Saved entries:
┏━━

@[simp] theorem writeGroup_kept {kp : Part → Bool} {s0 : State} (s : State) (v : Acc) (n : Nat)
    (l : List (Nat × Word)) (hk0 : Kept kp s0 s)
    (m_free : kp .free = false := by assumption) (m_mem : kp .mem = false := by assumption)
    (m_time : kp .time = false := by assumption) (m_cyc : kp .cyc = false := by assumption)
    (m_evq : kp .evq = false := by assumption) (m_trace : kp .trace = false := by assumption)
    (m_bus : kp .bus = false := by assumption) (m_cfg : kp .cfg = false := by assumption)
    (m_mode : kp .mode = false := by assumption) (m_safe : kp .safe = false := by assumption)
    (m_field : kp .field = false := by assumption) (m_health : kp .health = false := by assumption)
    (m_inj : kp .inj = false := by assumption) (m_adc : kp .adc = false := by assumption)
    (m_panel : kp .panel = false := by assumption) (m_wdog : kp .wdog = false := by assumption)
    (m_link : kp .link = false := by assumption) (m_txn : kp .txn = false := by assumption)
    (m_sta : kp .sta = false := by assumption) (m_sec : kp .sec = false := by assumption)
    (m_ser : kp .ser = false := by assumption) (m_media : kp .media = false := by assumption)
    (m_upd : kp .upd = false := by assumption) (m_flash : kp .flash = false := by assumption) :
    Kept kp s0 (writeGroup s v n l).1 := by
  induction l generalizing s n with
  | nil => exact hk0
  | cons a r ih =>
    have h := writeEntry_kept s v a.1 a.2 hk0
    unfold writeGroup
    dsimp only
    split
    · exact h
    · exact ih _ _ h

@[simp] theorem groupModes_kept {kp : Part → Bool} {s0 : State} (m : Mode) (s : State) (l : List (Nat × Word))
    (hk0 : Kept kp s0 s)
    (m_cyc : kp .cyc = false := by assumption) (m_evq : kp .evq = false := by assumption)
    (m_trace : kp .trace = false := by assumption) (m_bus : kp .bus = false := by assumption)
    (m_cfg : kp .cfg = false := by assumption) (m_mode : kp .mode = false := by assumption)
    (m_safe : kp .safe = false := by assumption) (m_field : kp .field = false := by assumption)
    (m_health : kp .health = false := by assumption) (m_inj : kp .inj = false := by assumption)
    (m_adc : kp .adc = false := by assumption) (m_panel : kp .panel = false := by assumption)
    (m_wdog : kp .wdog = false := by assumption) (m_link : kp .link = false := by assumption)
    (m_txn : kp .txn = false := by assumption) (m_sta : kp .sta = false := by assumption)
    (m_sec : kp .sec = false := by assumption) (m_ser : kp .ser = false := by assumption)
    (m_media : kp .media = false := by assumption) (m_upd : kp .upd = false := by assumption) :
    Kept kp s0 (groupModes m s l) := by
  unfold groupModes
  try dsimp only
  repeat' split
  all_goals simp_all (maxDischargeDepth := 9)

┗━━

Filter the records for the string "trace" and copy every line that holds it.

    (m_evq : kp .evq = false := by assumption) (m_trace : kp .trace = false := by assumption)
    (m_trace : kp .trace = false := by assumption) (m_bus : kp .bus = false := by assumption)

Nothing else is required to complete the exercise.